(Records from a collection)
□ □ □
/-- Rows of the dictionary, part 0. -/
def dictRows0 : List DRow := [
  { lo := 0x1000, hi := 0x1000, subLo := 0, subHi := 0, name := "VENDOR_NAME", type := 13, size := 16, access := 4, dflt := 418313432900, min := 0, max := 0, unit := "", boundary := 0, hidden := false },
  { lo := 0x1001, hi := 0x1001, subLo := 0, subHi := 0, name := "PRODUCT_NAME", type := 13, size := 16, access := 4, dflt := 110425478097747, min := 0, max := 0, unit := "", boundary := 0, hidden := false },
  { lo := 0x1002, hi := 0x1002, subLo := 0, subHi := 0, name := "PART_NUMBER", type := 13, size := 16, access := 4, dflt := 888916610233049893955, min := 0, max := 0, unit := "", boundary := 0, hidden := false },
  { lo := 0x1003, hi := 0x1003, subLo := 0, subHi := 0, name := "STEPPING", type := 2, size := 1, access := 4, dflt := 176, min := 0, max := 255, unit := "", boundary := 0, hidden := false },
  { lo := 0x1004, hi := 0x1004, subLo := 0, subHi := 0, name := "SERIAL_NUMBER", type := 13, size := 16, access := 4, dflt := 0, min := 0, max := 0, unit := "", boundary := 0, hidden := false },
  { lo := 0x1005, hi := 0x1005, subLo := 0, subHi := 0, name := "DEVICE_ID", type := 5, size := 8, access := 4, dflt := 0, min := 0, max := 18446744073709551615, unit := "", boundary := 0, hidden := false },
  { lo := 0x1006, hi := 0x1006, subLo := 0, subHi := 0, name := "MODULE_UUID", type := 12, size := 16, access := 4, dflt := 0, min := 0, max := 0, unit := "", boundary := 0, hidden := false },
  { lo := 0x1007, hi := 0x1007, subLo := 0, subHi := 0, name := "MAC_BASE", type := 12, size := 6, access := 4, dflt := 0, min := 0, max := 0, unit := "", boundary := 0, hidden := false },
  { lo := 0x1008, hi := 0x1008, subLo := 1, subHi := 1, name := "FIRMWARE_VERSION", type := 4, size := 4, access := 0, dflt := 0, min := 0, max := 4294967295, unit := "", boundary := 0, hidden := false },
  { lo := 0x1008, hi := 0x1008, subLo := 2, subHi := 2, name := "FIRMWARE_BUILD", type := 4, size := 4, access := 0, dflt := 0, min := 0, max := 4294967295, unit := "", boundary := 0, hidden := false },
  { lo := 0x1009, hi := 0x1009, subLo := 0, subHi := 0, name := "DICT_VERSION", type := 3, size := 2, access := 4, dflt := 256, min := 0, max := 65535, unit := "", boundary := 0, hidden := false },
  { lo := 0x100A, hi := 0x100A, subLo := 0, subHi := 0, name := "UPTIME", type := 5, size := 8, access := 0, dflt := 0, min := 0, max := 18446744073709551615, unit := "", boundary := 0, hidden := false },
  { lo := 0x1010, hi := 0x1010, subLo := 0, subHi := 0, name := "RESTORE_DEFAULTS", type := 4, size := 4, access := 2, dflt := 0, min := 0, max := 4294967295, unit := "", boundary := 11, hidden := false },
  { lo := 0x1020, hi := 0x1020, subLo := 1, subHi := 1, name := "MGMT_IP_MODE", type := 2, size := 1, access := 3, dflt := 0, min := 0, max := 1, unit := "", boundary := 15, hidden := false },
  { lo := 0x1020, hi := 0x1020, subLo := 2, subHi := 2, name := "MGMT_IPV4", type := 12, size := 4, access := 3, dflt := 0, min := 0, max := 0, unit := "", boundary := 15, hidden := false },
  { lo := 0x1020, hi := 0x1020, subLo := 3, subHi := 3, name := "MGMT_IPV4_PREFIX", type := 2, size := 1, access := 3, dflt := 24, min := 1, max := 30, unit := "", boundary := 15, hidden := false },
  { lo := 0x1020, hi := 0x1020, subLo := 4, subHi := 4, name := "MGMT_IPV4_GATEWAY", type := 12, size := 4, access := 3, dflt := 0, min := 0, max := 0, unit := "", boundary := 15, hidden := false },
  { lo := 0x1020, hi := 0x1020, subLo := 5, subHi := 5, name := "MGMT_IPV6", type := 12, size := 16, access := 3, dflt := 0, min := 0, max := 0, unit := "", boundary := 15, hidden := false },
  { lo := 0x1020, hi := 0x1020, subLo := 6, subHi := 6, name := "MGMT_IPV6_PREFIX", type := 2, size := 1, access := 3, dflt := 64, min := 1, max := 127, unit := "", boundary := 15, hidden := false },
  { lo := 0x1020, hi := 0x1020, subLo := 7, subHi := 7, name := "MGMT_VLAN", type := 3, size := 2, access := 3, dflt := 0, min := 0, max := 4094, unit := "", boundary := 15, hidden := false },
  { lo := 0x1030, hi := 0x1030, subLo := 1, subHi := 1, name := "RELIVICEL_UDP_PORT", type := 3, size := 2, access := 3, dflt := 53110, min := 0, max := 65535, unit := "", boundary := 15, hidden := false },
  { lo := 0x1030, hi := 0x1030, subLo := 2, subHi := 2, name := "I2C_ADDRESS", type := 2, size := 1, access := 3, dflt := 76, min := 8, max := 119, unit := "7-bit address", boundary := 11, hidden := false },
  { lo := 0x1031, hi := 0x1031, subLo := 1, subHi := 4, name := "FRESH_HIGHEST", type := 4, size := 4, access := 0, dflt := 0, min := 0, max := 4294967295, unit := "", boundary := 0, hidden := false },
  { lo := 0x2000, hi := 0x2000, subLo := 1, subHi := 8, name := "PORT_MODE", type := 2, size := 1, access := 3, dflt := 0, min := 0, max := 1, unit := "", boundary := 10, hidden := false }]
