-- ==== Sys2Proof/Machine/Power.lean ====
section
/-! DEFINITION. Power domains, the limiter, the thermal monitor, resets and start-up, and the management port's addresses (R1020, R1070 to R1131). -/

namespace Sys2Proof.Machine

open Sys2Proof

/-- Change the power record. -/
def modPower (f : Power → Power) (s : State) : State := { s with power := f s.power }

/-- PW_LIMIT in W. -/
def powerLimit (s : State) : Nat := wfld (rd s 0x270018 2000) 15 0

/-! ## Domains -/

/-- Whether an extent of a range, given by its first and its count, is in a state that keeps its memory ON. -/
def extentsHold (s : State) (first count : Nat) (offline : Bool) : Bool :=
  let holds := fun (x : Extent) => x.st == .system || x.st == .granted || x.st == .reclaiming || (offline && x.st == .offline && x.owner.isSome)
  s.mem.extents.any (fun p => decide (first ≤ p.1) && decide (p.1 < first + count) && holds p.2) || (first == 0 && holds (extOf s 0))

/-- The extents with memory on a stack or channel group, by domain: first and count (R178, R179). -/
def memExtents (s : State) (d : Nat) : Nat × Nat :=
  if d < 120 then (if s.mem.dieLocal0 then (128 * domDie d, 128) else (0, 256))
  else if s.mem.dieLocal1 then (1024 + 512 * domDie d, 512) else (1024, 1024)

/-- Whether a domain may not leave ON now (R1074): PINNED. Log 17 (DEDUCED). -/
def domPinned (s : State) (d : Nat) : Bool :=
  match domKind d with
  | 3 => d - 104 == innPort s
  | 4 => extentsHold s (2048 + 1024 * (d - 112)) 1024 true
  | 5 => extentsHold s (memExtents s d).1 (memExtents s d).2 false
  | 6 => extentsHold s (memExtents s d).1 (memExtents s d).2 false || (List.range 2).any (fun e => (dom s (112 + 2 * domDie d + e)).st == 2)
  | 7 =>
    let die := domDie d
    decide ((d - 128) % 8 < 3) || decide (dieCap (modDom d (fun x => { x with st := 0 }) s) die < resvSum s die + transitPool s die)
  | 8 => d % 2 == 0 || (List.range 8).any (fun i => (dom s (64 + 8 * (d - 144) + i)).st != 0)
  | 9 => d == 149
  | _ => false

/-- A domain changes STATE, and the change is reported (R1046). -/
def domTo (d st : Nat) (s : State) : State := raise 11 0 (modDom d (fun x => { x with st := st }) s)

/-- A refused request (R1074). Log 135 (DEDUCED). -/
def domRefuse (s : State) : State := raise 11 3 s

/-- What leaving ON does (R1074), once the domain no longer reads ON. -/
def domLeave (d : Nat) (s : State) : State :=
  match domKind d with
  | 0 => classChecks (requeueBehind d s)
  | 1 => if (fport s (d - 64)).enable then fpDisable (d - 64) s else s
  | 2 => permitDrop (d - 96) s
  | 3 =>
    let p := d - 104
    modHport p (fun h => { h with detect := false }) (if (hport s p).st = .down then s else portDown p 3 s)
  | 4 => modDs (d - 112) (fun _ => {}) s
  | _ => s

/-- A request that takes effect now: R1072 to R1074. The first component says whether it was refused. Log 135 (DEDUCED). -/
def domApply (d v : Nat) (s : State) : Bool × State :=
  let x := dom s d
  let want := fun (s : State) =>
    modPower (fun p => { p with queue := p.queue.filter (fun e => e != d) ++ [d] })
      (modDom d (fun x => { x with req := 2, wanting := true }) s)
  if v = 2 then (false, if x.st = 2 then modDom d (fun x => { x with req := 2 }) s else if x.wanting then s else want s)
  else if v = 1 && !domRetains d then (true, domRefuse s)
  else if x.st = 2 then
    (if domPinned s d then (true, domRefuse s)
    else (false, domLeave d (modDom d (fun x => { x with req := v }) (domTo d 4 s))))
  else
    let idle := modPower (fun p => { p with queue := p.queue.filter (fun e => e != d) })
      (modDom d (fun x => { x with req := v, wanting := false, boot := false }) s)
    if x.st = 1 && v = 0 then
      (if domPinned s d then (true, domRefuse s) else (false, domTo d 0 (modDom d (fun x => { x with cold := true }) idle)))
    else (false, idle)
□ □ □
- **WORK ORDER**: Retype the portion of the data above that starts on the line with "def domLeave (d" and finishes on the line with "wanting := true", including both of those lines.

- **ANSWER SPACE**:
def domLeave (d : Nat) (s : State) : State :=
  match domKind d with
  | 0 => classChecks (requeueBehind d s)
  | 1 => if (fport s (d - 64)).enable then fpDisable (d - 64) s else s
  | 2 => permitDrop (d - 96) s
  | 3 =>
    let p := d - 104
    modHport p (fun h => { h with detect := false }) (if (hport s p).st = .down then s else portDown p 3 s)
  | 4 => modDs (d - 112) (fun _ => {}) s
  | _ => s

/-- A request that takes effect now: R1072 to R1074. The first component says whether it was refused. Log 135 (DEDUCED). -/
def domApply (d v : Nat) (s : State) : Bool × State :=
  let x := dom s d
  let want := fun (s : State) =>
    modPower (fun p => { p with queue := p.queue.filter (fun e => e != d) ++ [d] })
      (modDom d (fun x => { x with req := 2, wanting := true }) s)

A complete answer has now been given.